──────── DATA TO PROCESS
/-- A rebuild gives a tree that meets the invariants, holds exactly the given leaves, and has its nodes in the rebuild's order (42 R111). -/
theorem treeRebuild_ok {k : Nat} {g : Bool} {items : List (Key × Nat)} {t : Tree} (h : Items k g items) (hsize : items.length ≤ t.pairs.length + 1)
    (hloc : k ≤ t.locSym.length) : ∃ u, treeRebuild items t = .ok u ∧ TreeOk k g u ∧ RebuildOrder u ∧ u.m + 1 = items.length ∧
      u.rootW = (items.map Prod.snd).sum ∧ u.valid = t.valid ∧ u.pairs.length = t.pairs.length ∧ u.locSym.length = t.locSym.length ∧
      ∀ x w, leafWeight u x = some w ↔ (x, w) ∈ items := by
  have hstart : Built items (items.map fun e => leafItem e.1 e.2) { t with m := 0 } := by
    constructor
    · simp
    · exact hsize
    · intro a b _ hb; exact absurd hb (Nat.not_lt_zero _)
    · intro i _ p hp; exact absurd hp (Nat.not_lt_zero _)
    · intro i hi
      obtain ⟨e, _, rfl⟩ := List.mem_map.1 hi
      cases h1 : e.1 <;> rfl
    · intro i hi; exact absurd hi (Nat.not_lt_zero _)
    · intro q i hq; exact absurd hq (Nat.not_lt_zero _)
    · intro it hi i hc
      obtain ⟨e, _, rfl⟩ := List.mem_map.1 hi
      have := (leafItem_child e.1 e.2).1
      rw [hc] at this; exact absurd this (by simp [Child.key?])
    · rw [List.map_map]
      refine List.Nodup.map_on ?_ (List.Nodup.of_map _ h.nodup)
      intro a ha b hb e
      have e1 := (leafItem_child a.1 a.2).1
      have e2 := (leafItem_child b.1 b.2).1
      simp only [Function.comp] at e
      rw [e, e2] at e1
      exact List.inj_on_of_nodup_map h.nodup ha hb (Option.some.inj e1).symm
    · intro it _ p hp; exact absurd hp (Nat.not_lt_zero _)
    · intro p q hp; exact absurd hp (Nat.not_lt_zero _)
    · intro x w
      constructor
      · intro hx
        exact .inr ⟨leafItem x w, List.mem_map.2 ⟨(x, w), hx, rfl⟩, leafItem_child x w⟩
      · rintro (⟨p, hp, _⟩ | ⟨it, hi, hk, hw⟩)
        · exact absurd hp (Nat.not_lt_zero _)
        · obtain ⟨e, he, rfl⟩ := List.mem_map.1 hi
          have := leafItem_child e.1 e.2
          rw [this.1] at hk; rw [this.2] at hw
          rw [← Option.some.inj hk, ← hw]; exact he
    · rw [List.map_map]; congr 1
      exact List.map_congr_left fun e _ => (leafItem_child e.1 e.2).2
  obtain ⟨it, b, hloop, hb, bv, bp, bl⟩ := buildLoop_ok items.length _ _ hstart (by simpa using h.nonempty) (by simp)
  let t1 : Tree := { b with rootW := it.weight, root := it.child }
  have hres : treeRebuild items t = .ok t1.placeLeaves := by
    simp only [treeRebuild, hloop, bind, Except.bind]; rfl
  have hcount : b.m + 1 = items.length := hb.count
  have hit : it ∈ [it] := by simp
  have hent : ∀ x, (∃ w, (x, w) ∈ items) → t1.hasEntry x := by
    rintro x ⟨w, hw⟩
    cases x with
    | nyt => trivial
    | sym a => show a < b.locSym.length; rw [bl]; have := (h.sym a w hw).1; show a < t.locSym.length; omega
  have hent2 : ∀ p x, p < 2 * b.m → (t1.ch p).key? = some x → t1.hasEntry x :=
    fun p x hp hk => hent x ⟨_, (hb.leaves x (b.wt p)).2 (.inl ⟨p, hp, hk, rfl⟩)⟩
  obtain ⟨f, hpairs, hslot, hnroot⟩ := placeFold (t := t1) (N := 2 * b.m) hb.inj hent2 (2 * b.m) (le_refl _)
  let v := (List.range (2 * b.m)).foldl Tree.placeLeaf t1.clearLocs
  let u := t1.placeLeaves
  -- the root
  have hrootN : 0 < b.m → it.child = .node (b.m - 1) ∧ (b.pairAt (b.m - 1)).parent = none := by
    intro h0
    rcases hb.parent (b.m - 1) (by omega) with ⟨q, h1, h2, _⟩ | ⟨h1, it', h2, h3⟩
    · omega
    · rw [List.mem_singleton] at h2; subst h2; exact ⟨h3, h1⟩
  have hroot0 : b.m = 0 → it.child.key? ≠ none := by
    intro h0 hk
    cases hc : it.child with
    | node i => have := (hb.poolNode it hit i hc).1; omega
    | leaf a => rw [hc] at hk; exact absurd hk (by simp [Child.key?])
    | nyt => rw [hc] at hk; exact absurd hk (by simp [Child.key?])
  have hroot : ∀ x, it.child.key? = some x → b.m = 0 ∧ (x, it.weight) ∈ items := by
    intro x hk
    refine ⟨?_, (hb.leaves x it.weight).2 (.inr ⟨it, hit, hk, rfl⟩)⟩
    by_contra h0
    rw [(hrootN (by omega)).1] at hk; exact absurd hk (by simp [Child.key?])
  have hu : SameFrame t1 u ∧ (∀ i, u.pairAt i = b.pairAt i) ∧ ∀ x, u.locOf x = if it.child.key? = some x then .atRoot else v.locOf x := by
    show SameFrame t1 t1.placeLeaves ∧ (∀ i, t1.placeLeaves.pairAt i = _) ∧ ∀ x, t1.placeLeaves.locOf x = _
    have hvroot : v.root = it.child := f.root
    have hdef : t1.placeLeaves = match v.root.key? with | some y => v.setLoc y .atRoot | none => v := rfl
    rw [hdef, hvroot]
    cases hk : it.child.key? with
    | none => exact ⟨f, hpairs, fun x => by simp [v]⟩
    | some y =>
      have he : v.hasEntry y := by
        have := hent y ⟨_, (hroot y hk).2⟩
        cases y with
        | nyt => trivial
        | sym a => show a < v.locSym.length; rw [show v.locSym.length = t1.locSym.length from f.locs]; exact this
      refine ⟨f.trans (sameFrame_setLoc _ _ _), fun i => (pairAt_setLoc _ _ _ _).trans (hpairs i), fun x => ?_⟩
      show (v.setLoc y .atRoot).locOf x = _
      rw [locOf_setLoc _ _ _ _ he]
      simp only [Option.some.injEq, eq_comm]
  obtain ⟨uf, up, ul⟩ := hu
  have um : u.m = b.m := uf.m
  have uroot : u.root = it.child := uf.root
  have urw : u.rootW = it.weight := uf.rootW
  have uch : ∀ p, u.ch p = b.ch p := fun p => by simp only [Tree.ch, up]
  have uwt : ∀ p, u.wt p = b.wt p := fun p => by simp only [Tree.wt, up]
  have uslot : ∀ x q, u.locOf x = .atSlot (q / 2) (slotOf q) ↔ q < 2 * b.m ∧ (b.ch q).key? = some x := by
    intro x q
    rw [ul]
    by_cases hk : it.child.key? = some x
    · rw [if_pos hk]
      have h0 := (hroot x hk).1
      exact ⟨fun e => absurd e (by simp), fun e => by omega⟩
    · rw [if_neg hk]; exact hslot x q
  have uatroot : ∀ x, u.locOf x = .atRoot ↔ it.child.key? = some x := by
    intro x
    rw [ul]
    by_cases hk : it.child.key? = some x
    · simp [hk]
    · rw [if_neg hk]; exact ⟨fun e => absurd e (hnroot x), fun e => absurd e hk⟩
  have hlw : ∀ x w, leafWeight u x = some w ↔ (x, w) ∈ items := by
    intro x w
    rw [hb.leaves]
    rcases loc_cases u x with e | e | ⟨q, e⟩
    · rw [leafWeight_absent e]
      refine ⟨fun h2 => absurd h2 (by simp), ?_⟩
      rintro (⟨p, hp, hk, _⟩ | ⟨it', hi, hk, _⟩)
      · rw [(uslot x p).2 ⟨hp, hk⟩] at e; exact absurd e (by simp)
      · rw [List.mem_singleton] at hi; subst hi
        rw [(uatroot x).2 hk] at e; exact absurd e (by simp)
    · have hk := (uatroot x).1 e
      have h0 := (hroot x hk).1
      have : leafWeight u x = some it.weight := by simp [leafWeight, e, urw]
      rw [this, Option.some.injEq]
      constructor
      · intro hw; exact .inr ⟨it, hit, hk, hw⟩
      · rintro (⟨p, hp, _⟩ | ⟨it', hi, _, hw⟩)
        · omega
        · rw [List.mem_singleton] at hi; subst hi; exact hw
    · obtain ⟨hq, hk⟩ := (uslot x q).1 e
      rw [leafWeight_slot e, uwt, Option.some.injEq]
      constructor
      · intro hw; exact .inl ⟨q, hq, hk, hw⟩
      · rintro (⟨p, hp, hk2, hw⟩ | ⟨it', hi, hk2, _⟩)
        · rw [hb.inj q p hq hp (key_inj_child hk hk2)]; exact hw
        · rw [List.mem_singleton] at hi; subst hi
          have := (hroot x hk2).1; omega
  have habs : ∀ x, u.locOf x ≠ .absent → ∃ w, (x, w) ∈ items := by
    intro x hx
    rcases loc_cases u x with e | e | ⟨q, e⟩
    · exact absurd e hx
    · exact ⟨_, (hroot x ((uatroot x).1 e)).2⟩
    · obtain ⟨hq, hk⟩ := (uslot x q).1 e
      exact ⟨_, (hb.leaves x (b.wt q)).2 (.inl ⟨q, hq, hk, rfl⟩)⟩
  have hpres : ∀ x w, (x, w) ∈ items → u.locOf x ≠ .absent := by
    intro x w hx e
    have := (hlw x w).2 hx
    rw [leafWeight_absent e] at this; exact absurd this (by simp)
  have hleafw : ∀ q x, q < 2 * u.m → (u.ch q).key? = some x → (x, u.wt q) ∈ items := by
    intro q x hq hk
    rw [um] at hq; rw [uch] at hk; rw [uwt]
    exact (hb.leaves x _).2 (.inl ⟨q, hq, hk, rfl⟩)
  have htot : it.weight = (items.map Prod.snd).sum := by have := hb.total; simpa using this
  have hord : RebuildOrder u := by
    intro p q hpq hq
    rw [um] at hq; rw [uwt, uwt, uch, uch]; exact hb.order p q hpq hq
  refine ⟨u, hres, ?_, hord, by rw [um]; exact hcount, by rw [urw, htot], uf.valid.trans bv, uf.pairs.trans bp, uf.locs.trans bl, hlw⟩
  refine
    { ordered := fun q hq => ?_, root_node := fun h0 => ?_, root_leaf := fun h0 => ?_, parent_later := fun i hi => ?_,
      child_once := fun q i hq hc => ?_, slot_sum := fun q i hq hc => ?_, root_sum := fun h0 => ?_, loc_slot := fun x i c => ?_,
      loc_root := fun x => by rw [uatroot, uroot], in_alphabet := fun a ha => ?_, nyt_present := fun hg => hpres .nyt 0 (h.growth hg),
      nyt_weight := fun q hq hc => h.nyt _ (hleafw q .nyt hq (by rw [hc]; rfl)), nyt_root_weight := fun e => ?_,
      all_present := fun hg => ⟨?_, fun a ha => ?_⟩, leaf_weight := fun q a hq hc => (h.sym a _ (hleafw q _ hq (by rw [hc]; rfl))).2,
      leaf_root_weight := fun a e => ?_, size := ?_, weight_max := by rw [urw, htot]; exact h.total }
  · rw [um] at hq; exact (hord q (q + 1) (by omega) (by rw [um]; exact hq)).weight_le
  · rw [um] at h0 ⊢; rw [uroot, up]; exact hrootN h0
  · rw [um] at h0; rw [uroot]; exact hroot0 h0
  · rw [um] at hi ⊢
    rcases hb.parent i (by omega) with ⟨q, h1, h2, h3, h4⟩ | ⟨_, it', h2, h3⟩
    · exact ⟨q / 2, slotOf q, by rw [up, h4], h2, by omega, by rw [child_eq_ch, slotPos_slotOf, uch, h3]⟩
    · rw [List.mem_singleton] at h2; subst h2
      rw [(hrootN (by omega)).1] at h3; injection h3 with h3; omega
  · rw [um] at hq ⊢; rw [uch] at hc; rw [up]
    have := hb.node q i hq hc
    exact ⟨by omega, this.2.1⟩
  · rw [um] at hq; rw [uch] at hc; rw [uwt, up]; exact (hb.node q i hq hc).2.2
  · rw [um] at h0 ⊢; rw [urw, up]; exact (hb.poolNode it hit _ (hrootN h0).1).2.2
  · have := uslot x (slotPos i c)
    rw [slotPos_div, slotOf_slotPos] at this
    rw [this, child_eq_ch, uch, um]
    constructor
    · rintro ⟨h1, h2⟩
      refine ⟨?_, h2⟩
      cases c <;> simp [slotPos] at h1 <;> omega
    · rintro ⟨h1, h2⟩; exact ⟨slotPos_lt h1, h2⟩
  · obtain ⟨w, hw⟩ := habs _ ha; exact (h.sym a w hw).1
  · rw [urw]; exact h.nyt _ (hroot .nyt (by rw [← uroot, e]; rfl)).2
  · by_contra hn
    obtain ⟨w, hw⟩ := habs .nyt hn
    exact (h.static hg).1 w hw
  · obtain ⟨w, hw⟩ := (h.static hg).2 a ha
    exact hpres _ w hw
  · rw [urw]; exact (h.sym a _ (hroot (.sym a) (by rw [← uroot, e]; rfl)).2).2
  · rw [um]; have := h.size; omega

end Sys2Proof.Machine
end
────────────────
Looking at the entries above, can you reproduce exactly the lines from the one that holds "have hpres : ∀" through the one that holds "rw [(hrootN (by omega)).1] at h3;", and only those?

EXERCISE RESULT:
  have hpres : ∀ x w, (x, w) ∈ items → u.locOf x ≠ .absent := by
    intro x w hx e
    have := (hlw x w).2 hx
    rw [leafWeight_absent e] at this; exact absurd this (by simp)
  have hleafw : ∀ q x, q < 2 * u.m → (u.ch q).key? = some x → (x, u.wt q) ∈ items := by
    intro q x hq hk
    rw [um] at hq; rw [uch] at hk; rw [uwt]
    exact (hb.leaves x _).2 (.inl ⟨q, hq, hk, rfl⟩)
  have htot : it.weight = (items.map Prod.snd).sum := by have := hb.total; simpa using this
  have hord : RebuildOrder u := by
    intro p q hpq hq
    rw [um] at hq; rw [uwt, uwt, uch, uch]; exact hb.order p q hpq hq
  refine ⟨u, hres, ?_, hord, by rw [um]; exact hcount, by rw [urw, htot], uf.valid.trans bv, uf.pairs.trans bp, uf.locs.trans bl, hlw⟩
  refine
    { ordered := fun q hq => ?_, root_node := fun h0 => ?_, root_leaf := fun h0 => ?_, parent_later := fun i hi => ?_,
      child_once := fun q i hq hc => ?_, slot_sum := fun q i hq hc => ?_, root_sum := fun h0 => ?_, loc_slot := fun x i c => ?_,
      loc_root := fun x => by rw [uatroot, uroot], in_alphabet := fun a ha => ?_, nyt_present := fun hg => hpres .nyt 0 (h.growth hg),
      nyt_weight := fun q hq hc => h.nyt _ (hleafw q .nyt hq (by rw [hc]; rfl)), nyt_root_weight := fun e => ?_,
      all_present := fun hg => ⟨?_, fun a ha => ?_⟩, leaf_weight := fun q a hq hc => (h.sym a _ (hleafw q _ hq (by rw [hc]; rfl))).2,
      leaf_root_weight := fun a e => ?_, size := ?_, weight_max := by rw [urw, htot]; exact h.total }
  · rw [um] at hq; exact (hord q (q + 1) (by omega) (by rw [um]; exact hq)).weight_le
  · rw [um] at h0 ⊢; rw [uroot, up]; exact hrootN h0
  · rw [um] at h0; rw [uroot]; exact hroot0 h0
  · rw [um] at hi ⊢
    rcases hb.parent i (by omega) with ⟨q, h1, h2, h3, h4⟩ | ⟨_, it', h2, h3⟩
    · exact ⟨q / 2, slotOf q, by rw [up, h4], h2, by omega, by rw [child_eq_ch, slotPos_slotOf, uch, h3]⟩
    · rw [List.mem_singleton] at h2; subst h2
      rw [(hrootN (by omega)).1] at h3; injection h3 with h3; omega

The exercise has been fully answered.